Find the line containing "(((s.storeFrame 0 d).driveSum" in the records below. Copy exactly that line and each one after it, ending at the line containing "-- micro-operations of U4 (R101)", and nothing more.

** Opening INFORMATION GIVEN block **

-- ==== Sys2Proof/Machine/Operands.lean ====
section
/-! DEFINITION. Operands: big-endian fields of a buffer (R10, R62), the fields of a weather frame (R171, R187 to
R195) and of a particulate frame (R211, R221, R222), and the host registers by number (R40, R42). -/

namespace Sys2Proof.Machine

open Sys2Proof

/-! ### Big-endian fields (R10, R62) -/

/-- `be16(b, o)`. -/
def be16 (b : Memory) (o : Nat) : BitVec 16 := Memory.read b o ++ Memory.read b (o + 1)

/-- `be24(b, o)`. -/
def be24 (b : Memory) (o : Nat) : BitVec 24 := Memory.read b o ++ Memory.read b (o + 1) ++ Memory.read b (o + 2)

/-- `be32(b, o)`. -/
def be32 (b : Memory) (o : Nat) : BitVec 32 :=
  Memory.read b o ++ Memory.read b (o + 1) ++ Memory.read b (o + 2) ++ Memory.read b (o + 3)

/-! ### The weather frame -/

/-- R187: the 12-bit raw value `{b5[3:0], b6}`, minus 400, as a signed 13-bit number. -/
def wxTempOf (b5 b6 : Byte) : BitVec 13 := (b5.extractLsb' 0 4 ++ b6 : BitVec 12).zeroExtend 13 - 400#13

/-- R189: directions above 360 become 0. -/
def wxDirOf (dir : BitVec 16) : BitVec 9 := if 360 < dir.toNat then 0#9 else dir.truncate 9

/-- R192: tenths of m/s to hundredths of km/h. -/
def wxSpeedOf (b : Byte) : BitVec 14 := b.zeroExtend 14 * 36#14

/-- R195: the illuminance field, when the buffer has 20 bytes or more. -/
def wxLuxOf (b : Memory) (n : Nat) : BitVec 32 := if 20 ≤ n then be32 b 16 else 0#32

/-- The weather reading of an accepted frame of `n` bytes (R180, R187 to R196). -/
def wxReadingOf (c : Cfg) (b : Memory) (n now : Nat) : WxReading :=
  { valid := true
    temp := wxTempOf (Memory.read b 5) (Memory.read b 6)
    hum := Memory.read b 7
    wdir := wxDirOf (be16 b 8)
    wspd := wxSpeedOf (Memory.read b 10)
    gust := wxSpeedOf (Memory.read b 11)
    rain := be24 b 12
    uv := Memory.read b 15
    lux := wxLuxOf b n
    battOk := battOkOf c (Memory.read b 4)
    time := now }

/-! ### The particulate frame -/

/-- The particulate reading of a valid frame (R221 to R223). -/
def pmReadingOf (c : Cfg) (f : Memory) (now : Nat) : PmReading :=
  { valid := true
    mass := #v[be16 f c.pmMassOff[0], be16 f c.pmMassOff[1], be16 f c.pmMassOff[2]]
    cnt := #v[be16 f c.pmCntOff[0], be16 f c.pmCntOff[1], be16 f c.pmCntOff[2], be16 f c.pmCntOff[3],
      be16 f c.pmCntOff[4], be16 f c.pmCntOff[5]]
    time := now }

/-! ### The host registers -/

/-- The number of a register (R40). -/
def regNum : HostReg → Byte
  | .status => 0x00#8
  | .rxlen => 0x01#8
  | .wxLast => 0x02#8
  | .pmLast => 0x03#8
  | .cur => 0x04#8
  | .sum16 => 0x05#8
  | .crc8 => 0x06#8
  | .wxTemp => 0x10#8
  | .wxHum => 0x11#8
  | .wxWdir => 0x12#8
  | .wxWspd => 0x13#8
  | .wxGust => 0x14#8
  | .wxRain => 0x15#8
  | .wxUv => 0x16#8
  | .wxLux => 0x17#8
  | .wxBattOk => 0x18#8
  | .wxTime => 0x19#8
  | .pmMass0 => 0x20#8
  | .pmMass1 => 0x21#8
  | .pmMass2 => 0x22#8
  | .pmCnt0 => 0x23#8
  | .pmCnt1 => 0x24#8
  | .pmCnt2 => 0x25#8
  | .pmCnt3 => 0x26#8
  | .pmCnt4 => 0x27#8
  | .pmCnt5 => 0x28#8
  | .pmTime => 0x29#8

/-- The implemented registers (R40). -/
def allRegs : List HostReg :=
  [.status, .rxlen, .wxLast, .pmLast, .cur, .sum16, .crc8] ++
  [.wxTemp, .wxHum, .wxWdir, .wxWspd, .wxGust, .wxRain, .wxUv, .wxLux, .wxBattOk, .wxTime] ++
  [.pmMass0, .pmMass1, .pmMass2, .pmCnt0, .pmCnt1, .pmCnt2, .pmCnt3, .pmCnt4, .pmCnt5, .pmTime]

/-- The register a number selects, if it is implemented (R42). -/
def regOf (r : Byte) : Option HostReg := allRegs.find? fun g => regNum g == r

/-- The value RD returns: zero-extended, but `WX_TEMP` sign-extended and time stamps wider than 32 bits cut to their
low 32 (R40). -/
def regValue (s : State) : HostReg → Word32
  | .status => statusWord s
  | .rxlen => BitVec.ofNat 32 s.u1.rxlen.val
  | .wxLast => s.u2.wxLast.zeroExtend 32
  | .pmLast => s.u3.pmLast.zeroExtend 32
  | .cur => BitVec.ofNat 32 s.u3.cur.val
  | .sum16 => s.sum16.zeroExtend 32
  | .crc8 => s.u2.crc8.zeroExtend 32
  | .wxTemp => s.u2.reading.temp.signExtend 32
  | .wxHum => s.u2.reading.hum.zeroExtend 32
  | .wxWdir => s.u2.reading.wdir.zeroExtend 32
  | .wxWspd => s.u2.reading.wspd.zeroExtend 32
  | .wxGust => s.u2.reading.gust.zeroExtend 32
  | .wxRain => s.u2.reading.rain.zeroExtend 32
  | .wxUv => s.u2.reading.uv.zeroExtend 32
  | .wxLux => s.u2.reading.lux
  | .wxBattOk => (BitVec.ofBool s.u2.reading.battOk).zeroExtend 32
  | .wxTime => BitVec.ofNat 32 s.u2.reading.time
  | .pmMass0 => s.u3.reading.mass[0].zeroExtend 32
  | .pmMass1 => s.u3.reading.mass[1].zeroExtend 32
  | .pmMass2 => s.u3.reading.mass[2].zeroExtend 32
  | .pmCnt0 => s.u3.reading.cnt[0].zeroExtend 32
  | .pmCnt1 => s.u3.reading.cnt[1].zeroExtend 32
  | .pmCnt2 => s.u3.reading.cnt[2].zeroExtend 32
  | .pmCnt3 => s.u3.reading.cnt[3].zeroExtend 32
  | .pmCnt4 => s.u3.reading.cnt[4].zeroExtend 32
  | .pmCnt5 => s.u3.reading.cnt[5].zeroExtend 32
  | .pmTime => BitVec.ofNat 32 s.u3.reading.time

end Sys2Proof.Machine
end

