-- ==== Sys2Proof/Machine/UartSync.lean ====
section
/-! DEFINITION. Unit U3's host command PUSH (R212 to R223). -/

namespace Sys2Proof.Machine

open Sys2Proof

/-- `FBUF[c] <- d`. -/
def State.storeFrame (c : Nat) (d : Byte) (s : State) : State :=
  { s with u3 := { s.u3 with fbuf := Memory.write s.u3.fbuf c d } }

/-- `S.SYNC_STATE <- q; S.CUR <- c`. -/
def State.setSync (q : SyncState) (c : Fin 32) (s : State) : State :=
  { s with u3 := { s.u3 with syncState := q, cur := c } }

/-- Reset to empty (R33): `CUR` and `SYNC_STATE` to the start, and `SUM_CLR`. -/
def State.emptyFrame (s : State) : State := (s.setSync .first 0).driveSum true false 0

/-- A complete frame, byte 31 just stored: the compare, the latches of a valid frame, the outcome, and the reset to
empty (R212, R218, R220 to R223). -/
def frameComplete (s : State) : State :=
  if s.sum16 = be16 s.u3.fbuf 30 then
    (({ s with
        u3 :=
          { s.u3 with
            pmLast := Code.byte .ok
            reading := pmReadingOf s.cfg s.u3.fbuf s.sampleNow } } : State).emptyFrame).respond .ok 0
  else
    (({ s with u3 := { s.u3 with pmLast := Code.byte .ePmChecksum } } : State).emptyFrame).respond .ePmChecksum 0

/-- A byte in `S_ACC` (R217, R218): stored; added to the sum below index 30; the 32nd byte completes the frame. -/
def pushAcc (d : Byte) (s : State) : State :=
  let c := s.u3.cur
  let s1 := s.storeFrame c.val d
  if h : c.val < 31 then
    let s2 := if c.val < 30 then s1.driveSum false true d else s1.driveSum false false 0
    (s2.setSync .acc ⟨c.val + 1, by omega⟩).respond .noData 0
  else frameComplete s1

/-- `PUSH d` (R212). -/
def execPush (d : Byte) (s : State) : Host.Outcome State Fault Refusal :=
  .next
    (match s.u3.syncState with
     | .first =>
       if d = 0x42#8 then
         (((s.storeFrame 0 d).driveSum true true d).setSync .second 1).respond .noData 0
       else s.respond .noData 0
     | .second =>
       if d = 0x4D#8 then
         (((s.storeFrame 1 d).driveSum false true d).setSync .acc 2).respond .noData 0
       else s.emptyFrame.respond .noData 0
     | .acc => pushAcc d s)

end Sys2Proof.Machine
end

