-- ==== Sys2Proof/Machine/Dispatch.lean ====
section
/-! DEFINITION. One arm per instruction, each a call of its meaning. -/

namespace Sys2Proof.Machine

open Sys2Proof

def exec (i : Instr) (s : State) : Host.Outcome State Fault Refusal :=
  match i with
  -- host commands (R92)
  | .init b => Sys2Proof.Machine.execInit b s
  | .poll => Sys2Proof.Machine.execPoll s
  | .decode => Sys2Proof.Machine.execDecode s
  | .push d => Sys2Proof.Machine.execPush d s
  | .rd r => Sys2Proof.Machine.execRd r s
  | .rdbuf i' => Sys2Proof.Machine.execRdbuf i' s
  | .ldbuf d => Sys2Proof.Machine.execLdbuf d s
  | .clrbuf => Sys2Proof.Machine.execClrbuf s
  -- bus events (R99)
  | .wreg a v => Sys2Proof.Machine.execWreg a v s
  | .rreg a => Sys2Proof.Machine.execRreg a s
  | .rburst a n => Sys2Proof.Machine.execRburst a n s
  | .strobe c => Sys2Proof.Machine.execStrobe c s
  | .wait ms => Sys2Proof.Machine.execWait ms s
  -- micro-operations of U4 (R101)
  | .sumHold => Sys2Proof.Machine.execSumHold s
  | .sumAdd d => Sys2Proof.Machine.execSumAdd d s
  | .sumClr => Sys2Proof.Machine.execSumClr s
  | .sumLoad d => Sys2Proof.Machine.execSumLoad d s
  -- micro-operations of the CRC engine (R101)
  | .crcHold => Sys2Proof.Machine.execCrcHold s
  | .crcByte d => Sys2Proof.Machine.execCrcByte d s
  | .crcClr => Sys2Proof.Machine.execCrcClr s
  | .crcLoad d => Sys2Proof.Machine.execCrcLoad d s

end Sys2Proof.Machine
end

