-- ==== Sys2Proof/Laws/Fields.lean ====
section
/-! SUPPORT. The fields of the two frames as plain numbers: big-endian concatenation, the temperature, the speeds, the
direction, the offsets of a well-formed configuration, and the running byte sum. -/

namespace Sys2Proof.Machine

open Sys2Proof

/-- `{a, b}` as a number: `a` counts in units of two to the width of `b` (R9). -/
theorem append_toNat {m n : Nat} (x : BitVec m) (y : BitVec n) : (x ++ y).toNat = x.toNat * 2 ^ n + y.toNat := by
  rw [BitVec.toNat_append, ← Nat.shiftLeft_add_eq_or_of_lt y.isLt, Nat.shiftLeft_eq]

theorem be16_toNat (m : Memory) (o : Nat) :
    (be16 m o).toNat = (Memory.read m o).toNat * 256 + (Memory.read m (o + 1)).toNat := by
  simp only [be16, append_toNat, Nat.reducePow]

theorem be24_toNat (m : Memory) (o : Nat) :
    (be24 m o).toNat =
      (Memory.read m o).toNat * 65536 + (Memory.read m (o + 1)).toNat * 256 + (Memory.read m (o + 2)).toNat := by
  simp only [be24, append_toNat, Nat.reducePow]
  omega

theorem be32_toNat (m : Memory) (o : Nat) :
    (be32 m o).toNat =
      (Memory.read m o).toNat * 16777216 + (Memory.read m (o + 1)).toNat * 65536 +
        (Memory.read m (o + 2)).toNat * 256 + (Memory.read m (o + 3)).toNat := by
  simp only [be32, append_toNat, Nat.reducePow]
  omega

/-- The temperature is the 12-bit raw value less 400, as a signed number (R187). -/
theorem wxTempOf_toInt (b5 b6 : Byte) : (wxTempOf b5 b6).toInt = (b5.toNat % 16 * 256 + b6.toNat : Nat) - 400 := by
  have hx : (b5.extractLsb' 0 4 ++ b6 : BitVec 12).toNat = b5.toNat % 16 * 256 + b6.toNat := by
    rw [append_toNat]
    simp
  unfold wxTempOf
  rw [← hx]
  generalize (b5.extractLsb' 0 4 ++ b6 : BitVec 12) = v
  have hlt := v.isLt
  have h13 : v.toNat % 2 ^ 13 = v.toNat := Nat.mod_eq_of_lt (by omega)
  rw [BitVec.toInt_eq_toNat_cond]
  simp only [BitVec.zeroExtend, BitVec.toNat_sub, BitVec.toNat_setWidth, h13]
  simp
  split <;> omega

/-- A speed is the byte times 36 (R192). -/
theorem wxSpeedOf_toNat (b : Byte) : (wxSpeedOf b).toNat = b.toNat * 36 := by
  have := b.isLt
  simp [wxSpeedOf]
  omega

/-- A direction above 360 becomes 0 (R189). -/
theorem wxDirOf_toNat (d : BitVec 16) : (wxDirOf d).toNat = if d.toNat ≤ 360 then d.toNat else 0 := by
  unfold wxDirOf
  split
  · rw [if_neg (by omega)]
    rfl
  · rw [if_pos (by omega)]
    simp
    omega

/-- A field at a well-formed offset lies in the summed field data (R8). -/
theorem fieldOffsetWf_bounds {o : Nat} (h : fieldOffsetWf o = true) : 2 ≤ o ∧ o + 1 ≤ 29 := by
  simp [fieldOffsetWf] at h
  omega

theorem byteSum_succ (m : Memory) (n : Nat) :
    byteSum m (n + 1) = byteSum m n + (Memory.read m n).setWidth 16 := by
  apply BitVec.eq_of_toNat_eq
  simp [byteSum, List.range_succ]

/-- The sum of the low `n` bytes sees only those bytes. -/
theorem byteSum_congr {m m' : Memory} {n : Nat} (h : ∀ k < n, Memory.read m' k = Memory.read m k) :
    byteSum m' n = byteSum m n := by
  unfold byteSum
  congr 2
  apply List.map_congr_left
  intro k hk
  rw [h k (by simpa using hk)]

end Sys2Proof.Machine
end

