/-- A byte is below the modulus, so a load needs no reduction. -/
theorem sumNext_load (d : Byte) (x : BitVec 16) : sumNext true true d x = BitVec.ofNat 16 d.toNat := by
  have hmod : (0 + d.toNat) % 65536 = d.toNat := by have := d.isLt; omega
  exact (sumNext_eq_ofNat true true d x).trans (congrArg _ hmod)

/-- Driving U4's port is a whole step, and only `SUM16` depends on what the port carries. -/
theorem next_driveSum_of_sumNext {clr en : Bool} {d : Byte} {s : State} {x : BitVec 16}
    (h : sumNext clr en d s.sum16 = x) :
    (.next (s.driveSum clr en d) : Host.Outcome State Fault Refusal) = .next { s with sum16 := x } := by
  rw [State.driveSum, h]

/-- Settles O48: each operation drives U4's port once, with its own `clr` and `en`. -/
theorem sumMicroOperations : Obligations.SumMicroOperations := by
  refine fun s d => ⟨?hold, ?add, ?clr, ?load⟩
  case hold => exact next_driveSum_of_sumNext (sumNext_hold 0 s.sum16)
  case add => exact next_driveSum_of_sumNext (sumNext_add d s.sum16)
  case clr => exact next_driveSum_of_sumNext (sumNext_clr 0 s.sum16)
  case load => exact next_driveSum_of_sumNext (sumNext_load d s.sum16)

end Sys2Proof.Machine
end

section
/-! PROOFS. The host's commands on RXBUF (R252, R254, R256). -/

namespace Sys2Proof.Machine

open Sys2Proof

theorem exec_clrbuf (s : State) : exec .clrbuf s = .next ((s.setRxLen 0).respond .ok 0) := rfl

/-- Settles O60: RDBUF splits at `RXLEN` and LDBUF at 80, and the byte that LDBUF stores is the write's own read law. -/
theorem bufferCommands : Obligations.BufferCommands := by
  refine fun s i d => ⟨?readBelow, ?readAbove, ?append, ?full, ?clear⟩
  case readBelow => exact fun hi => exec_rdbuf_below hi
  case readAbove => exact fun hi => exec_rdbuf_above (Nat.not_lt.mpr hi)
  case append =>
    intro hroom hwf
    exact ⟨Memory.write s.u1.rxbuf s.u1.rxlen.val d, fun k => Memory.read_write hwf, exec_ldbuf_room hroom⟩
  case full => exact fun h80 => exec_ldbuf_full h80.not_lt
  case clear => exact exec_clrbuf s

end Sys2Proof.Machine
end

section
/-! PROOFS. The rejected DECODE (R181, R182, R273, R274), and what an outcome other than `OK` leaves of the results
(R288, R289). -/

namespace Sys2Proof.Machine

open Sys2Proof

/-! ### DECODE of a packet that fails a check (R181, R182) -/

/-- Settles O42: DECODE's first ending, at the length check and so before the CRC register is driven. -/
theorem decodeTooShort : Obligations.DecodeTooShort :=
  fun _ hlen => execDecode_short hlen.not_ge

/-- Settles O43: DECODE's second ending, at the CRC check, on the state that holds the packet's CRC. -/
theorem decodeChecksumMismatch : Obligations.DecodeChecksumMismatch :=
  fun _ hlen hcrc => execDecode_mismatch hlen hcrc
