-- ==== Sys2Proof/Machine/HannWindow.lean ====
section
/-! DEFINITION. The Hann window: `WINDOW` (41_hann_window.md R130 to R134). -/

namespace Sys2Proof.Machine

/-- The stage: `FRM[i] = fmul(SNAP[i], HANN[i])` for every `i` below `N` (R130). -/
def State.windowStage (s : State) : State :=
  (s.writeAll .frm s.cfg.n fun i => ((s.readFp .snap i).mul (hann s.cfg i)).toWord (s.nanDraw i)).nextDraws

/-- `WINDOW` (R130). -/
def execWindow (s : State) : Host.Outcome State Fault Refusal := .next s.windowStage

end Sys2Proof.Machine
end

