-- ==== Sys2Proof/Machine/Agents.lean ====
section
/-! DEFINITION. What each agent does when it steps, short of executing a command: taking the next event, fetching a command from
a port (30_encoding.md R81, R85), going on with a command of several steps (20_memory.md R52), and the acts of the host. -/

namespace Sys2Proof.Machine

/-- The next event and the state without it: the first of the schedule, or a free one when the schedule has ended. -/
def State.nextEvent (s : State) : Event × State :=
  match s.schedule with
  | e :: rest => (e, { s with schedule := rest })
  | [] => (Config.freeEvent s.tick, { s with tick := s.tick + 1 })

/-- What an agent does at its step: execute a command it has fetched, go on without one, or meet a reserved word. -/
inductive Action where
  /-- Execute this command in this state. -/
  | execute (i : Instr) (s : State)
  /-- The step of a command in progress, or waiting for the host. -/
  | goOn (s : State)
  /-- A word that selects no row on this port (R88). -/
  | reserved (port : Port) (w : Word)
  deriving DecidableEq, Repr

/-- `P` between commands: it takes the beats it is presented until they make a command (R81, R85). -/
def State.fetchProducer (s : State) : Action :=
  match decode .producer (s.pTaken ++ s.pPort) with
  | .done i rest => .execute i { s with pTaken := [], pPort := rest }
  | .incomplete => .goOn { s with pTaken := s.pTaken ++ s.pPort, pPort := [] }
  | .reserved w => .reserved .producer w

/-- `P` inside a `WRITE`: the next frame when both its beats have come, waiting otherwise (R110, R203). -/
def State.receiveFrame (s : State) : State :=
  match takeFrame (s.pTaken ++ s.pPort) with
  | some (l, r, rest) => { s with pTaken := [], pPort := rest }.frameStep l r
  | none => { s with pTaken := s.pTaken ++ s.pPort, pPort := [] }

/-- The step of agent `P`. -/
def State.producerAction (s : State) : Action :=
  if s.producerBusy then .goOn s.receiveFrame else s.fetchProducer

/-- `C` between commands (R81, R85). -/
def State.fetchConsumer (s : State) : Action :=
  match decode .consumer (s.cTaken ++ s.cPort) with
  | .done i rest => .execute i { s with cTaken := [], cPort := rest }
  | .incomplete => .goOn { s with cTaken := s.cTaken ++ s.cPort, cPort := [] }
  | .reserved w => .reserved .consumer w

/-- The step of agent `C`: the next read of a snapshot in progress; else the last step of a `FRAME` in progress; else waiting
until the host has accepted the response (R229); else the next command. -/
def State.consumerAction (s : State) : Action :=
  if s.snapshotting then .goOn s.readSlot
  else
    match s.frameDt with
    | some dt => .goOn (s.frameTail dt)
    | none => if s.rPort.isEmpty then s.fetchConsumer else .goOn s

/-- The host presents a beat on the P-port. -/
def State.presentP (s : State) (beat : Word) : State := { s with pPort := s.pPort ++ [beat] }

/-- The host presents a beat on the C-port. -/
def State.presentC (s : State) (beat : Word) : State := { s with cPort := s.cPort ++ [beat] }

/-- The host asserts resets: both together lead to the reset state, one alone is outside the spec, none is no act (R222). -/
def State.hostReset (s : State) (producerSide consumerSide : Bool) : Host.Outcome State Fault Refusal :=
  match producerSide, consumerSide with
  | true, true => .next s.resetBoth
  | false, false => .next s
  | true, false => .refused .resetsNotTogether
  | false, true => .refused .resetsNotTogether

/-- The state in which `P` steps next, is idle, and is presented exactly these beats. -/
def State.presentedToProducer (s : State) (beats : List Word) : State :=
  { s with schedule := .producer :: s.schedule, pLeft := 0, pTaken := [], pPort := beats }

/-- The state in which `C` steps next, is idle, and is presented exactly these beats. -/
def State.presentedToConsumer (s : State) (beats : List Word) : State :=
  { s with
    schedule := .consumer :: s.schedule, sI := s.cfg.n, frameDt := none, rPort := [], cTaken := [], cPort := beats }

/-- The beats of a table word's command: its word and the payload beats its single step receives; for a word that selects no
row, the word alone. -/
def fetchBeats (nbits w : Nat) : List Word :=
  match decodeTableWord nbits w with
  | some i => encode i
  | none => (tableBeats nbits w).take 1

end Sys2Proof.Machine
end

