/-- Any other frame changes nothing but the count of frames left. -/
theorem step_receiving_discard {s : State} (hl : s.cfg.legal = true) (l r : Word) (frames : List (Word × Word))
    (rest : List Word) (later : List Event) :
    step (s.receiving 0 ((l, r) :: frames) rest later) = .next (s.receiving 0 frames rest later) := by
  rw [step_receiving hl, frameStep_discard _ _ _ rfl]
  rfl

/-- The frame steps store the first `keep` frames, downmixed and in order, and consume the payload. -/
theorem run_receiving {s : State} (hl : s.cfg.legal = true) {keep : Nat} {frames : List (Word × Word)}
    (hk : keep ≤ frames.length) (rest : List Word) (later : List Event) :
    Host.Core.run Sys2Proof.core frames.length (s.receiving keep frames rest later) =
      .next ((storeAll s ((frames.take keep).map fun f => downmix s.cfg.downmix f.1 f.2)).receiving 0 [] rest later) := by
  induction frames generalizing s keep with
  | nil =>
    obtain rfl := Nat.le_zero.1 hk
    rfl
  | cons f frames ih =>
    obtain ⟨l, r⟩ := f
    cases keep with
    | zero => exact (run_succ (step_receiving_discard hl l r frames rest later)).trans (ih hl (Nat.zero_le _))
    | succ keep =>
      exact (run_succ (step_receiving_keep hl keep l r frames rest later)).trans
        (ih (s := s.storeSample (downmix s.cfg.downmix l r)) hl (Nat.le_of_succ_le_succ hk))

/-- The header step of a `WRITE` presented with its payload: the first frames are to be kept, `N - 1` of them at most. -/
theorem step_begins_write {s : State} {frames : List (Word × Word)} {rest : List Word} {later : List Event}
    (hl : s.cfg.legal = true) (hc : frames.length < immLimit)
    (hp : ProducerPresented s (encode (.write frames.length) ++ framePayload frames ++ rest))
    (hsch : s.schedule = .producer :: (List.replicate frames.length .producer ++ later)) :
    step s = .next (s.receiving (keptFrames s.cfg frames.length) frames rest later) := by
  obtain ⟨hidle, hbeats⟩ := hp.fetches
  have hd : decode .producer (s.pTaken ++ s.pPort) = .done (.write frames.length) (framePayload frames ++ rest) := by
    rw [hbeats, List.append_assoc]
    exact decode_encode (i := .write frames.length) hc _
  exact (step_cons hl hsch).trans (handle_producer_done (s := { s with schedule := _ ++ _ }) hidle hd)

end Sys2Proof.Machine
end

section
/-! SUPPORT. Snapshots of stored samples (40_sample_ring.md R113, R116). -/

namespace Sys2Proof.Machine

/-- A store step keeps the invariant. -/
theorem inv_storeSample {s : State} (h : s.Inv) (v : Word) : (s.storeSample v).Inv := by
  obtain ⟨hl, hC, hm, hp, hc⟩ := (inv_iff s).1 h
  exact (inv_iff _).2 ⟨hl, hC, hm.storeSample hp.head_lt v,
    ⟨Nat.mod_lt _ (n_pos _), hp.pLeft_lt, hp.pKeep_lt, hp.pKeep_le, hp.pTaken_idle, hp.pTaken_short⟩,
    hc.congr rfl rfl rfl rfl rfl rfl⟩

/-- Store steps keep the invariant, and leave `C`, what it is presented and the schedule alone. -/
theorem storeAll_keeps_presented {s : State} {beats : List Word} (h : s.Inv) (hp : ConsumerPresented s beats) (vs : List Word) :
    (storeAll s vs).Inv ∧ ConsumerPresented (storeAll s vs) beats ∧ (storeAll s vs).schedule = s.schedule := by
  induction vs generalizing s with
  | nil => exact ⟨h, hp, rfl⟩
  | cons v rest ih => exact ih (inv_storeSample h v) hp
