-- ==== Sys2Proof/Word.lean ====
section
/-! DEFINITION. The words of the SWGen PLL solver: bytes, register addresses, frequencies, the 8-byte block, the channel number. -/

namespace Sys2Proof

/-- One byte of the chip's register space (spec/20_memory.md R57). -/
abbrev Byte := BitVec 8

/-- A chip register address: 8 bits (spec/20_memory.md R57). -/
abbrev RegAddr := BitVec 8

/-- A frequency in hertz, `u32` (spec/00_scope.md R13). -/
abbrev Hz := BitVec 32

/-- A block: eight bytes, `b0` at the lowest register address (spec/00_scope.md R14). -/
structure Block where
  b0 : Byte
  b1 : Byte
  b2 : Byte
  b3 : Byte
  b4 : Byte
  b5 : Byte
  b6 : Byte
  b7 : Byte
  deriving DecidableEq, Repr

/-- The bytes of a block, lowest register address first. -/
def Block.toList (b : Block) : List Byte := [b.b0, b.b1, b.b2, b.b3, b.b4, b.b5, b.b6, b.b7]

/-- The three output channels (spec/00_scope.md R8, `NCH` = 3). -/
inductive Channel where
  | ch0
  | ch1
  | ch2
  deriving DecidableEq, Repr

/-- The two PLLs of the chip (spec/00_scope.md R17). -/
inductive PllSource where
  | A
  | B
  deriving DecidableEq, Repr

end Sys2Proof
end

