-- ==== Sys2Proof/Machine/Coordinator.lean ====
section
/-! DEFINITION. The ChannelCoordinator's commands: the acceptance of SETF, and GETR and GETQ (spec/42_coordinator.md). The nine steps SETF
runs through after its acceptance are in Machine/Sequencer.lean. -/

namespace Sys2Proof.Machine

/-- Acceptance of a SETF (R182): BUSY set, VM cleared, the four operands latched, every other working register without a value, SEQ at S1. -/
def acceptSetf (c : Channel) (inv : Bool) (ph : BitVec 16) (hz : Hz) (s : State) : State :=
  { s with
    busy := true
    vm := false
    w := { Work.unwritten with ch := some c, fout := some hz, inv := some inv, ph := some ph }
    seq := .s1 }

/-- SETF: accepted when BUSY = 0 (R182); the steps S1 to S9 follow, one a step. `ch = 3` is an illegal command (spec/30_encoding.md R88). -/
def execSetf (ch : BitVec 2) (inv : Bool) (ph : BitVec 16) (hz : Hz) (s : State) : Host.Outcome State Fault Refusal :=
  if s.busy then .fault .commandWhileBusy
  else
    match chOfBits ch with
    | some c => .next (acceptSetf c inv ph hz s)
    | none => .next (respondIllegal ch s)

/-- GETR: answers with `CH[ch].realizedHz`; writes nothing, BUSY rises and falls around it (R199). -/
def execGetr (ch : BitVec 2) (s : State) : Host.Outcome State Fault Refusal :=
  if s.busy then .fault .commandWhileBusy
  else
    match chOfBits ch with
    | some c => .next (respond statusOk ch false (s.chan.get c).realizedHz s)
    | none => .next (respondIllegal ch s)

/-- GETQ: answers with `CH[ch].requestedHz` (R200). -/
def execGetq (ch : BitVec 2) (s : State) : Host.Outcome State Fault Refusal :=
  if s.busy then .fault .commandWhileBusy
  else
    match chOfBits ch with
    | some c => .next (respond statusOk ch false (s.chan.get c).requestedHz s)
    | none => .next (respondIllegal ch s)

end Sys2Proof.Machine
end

** Closing INFORMATION GIVEN block **

- OUTPUT -
         (((s.storeFrame 0 d).driveSum true true d).setSync .second 1).respond .noData 0
       else s.respond .noData 0
     | .second =>
       if d = 0x4D#8 then
         (((s.storeFrame 1 d).driveSum false true d).setSync .acc 2).respond .noData 0
       else s.emptyFrame.respond .noData 0
     | .acc => pushAcc d s)

end Sys2Proof.Machine
end

-- ==== Sys2Proof/Machine/Dispatch.lean ====
section
/-! DEFINITION. One arm per instruction, each a call of its meaning. -/

namespace Sys2Proof.Machine

open Sys2Proof

def exec (i : Instr) (s : State) : Host.Outcome State Fault Refusal :=
  match i with
  -- host commands (R92)
  | .init b => Sys2Proof.Machine.execInit b s
  | .poll => Sys2Proof.Machine.execPoll s
  | .decode => Sys2Proof.Machine.execDecode s
  | .push d => Sys2Proof.Machine.execPush d s
  | .rd r => Sys2Proof.Machine.execRd r s
  | .rdbuf i' => Sys2Proof.Machine.execRdbuf i' s
  | .ldbuf d => Sys2Proof.Machine.execLdbuf d s
  | .clrbuf => Sys2Proof.Machine.execClrbuf s
  -- bus events (R99)
  | .wreg a v => Sys2Proof.Machine.execWreg a v s
  | .rreg a => Sys2Proof.Machine.execRreg a s
  | .rburst a n => Sys2Proof.Machine.execRburst a n s
  | .strobe c => Sys2Proof.Machine.execStrobe c s
  | .wait ms => Sys2Proof.Machine.execWait ms s
  -- micro-operations of U4 (R101)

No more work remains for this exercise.